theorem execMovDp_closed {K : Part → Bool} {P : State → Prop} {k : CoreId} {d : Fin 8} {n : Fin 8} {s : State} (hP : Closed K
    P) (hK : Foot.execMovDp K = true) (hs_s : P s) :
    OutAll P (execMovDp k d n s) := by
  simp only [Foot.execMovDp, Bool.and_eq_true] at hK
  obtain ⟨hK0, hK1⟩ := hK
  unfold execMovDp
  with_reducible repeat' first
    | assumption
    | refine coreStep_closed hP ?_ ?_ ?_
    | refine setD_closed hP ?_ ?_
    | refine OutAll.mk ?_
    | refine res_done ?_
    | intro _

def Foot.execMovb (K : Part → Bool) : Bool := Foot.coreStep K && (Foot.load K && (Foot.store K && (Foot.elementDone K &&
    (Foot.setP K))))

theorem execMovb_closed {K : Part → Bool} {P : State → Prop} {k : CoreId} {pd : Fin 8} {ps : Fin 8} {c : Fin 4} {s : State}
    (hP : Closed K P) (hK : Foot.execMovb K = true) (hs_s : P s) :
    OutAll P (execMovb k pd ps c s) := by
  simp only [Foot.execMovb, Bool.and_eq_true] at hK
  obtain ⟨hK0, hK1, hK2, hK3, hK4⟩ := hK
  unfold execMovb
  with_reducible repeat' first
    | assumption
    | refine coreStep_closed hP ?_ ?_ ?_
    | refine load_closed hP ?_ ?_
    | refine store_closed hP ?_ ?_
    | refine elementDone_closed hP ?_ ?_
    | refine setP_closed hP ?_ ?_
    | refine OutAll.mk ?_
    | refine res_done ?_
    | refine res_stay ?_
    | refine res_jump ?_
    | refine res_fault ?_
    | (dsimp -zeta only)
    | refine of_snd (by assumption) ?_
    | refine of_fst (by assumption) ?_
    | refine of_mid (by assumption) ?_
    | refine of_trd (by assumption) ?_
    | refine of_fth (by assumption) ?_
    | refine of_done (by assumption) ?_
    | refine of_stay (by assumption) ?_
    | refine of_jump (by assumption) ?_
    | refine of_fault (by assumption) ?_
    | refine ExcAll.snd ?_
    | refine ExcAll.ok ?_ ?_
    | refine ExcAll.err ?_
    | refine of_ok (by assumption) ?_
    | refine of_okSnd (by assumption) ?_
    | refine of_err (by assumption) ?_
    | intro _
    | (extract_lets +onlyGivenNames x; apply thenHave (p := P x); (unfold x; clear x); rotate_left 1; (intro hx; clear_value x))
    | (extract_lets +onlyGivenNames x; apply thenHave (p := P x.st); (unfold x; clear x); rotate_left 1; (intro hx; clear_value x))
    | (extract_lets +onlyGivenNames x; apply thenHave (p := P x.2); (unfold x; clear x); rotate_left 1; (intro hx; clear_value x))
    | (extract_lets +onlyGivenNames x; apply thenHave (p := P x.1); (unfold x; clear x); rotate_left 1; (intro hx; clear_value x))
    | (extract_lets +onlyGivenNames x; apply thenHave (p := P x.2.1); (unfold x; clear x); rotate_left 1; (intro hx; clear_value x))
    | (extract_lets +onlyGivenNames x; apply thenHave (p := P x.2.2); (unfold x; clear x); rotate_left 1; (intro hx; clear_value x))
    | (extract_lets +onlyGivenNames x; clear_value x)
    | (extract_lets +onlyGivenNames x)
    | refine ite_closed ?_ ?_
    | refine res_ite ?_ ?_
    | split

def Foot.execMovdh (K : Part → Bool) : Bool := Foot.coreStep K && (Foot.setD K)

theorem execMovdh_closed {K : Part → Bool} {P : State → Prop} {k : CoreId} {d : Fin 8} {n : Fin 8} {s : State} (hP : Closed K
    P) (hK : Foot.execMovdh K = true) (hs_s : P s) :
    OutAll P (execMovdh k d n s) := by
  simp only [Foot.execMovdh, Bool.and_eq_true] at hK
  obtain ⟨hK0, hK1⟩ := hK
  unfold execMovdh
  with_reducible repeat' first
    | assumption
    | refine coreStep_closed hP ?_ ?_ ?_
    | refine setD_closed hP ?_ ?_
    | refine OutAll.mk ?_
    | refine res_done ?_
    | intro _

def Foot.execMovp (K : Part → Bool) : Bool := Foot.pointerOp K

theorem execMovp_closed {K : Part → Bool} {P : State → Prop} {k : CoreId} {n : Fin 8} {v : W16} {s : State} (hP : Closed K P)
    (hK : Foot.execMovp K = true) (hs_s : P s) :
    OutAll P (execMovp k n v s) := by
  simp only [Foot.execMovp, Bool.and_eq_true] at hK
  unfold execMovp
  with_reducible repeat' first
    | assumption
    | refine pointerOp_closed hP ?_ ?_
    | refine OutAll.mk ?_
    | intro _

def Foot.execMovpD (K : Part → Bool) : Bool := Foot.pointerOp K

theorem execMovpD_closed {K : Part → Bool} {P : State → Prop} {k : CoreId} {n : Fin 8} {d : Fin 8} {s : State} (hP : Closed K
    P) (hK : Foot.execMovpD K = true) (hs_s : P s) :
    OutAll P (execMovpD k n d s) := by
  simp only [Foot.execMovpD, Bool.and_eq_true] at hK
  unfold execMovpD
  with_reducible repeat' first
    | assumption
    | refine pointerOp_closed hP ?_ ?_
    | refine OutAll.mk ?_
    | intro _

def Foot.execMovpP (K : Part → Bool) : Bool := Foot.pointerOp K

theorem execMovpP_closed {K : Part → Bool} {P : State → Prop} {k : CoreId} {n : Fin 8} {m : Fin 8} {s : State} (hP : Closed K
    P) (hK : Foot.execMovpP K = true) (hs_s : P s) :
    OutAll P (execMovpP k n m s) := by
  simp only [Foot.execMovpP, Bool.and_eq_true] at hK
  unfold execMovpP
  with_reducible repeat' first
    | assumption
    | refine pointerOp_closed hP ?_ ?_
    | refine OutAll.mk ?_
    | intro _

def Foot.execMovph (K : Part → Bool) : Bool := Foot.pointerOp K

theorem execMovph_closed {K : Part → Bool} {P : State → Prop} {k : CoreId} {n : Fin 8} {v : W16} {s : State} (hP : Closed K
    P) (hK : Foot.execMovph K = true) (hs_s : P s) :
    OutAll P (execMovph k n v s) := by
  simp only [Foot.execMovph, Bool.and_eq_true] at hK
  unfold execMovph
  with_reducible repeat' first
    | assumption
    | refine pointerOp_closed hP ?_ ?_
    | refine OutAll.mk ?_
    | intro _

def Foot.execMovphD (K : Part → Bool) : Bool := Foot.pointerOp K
◆ ◆ ◆ ◆ ◆ ◆ ◆
_AIM OF THE TASK:_ Only the lines from the first one of the listing up to and including the line where "simp only [Foot.execMovDp, Bool.and_eq_true]" appears are wanted, reproduced exactly.

_EXERCISE OUTPUT:_
theorem execMovDp_closed {K : Part → Bool} {P : State → Prop} {k : CoreId} {d : Fin 8} {n : Fin 8} {s : State} (hP : Closed K
    P) (hK : Foot.execMovDp K = true) (hs_s : P s) :
    OutAll P (execMovDp k d n s) := by
  simp only [Foot.execMovDp, Bool.and_eq_true] at hK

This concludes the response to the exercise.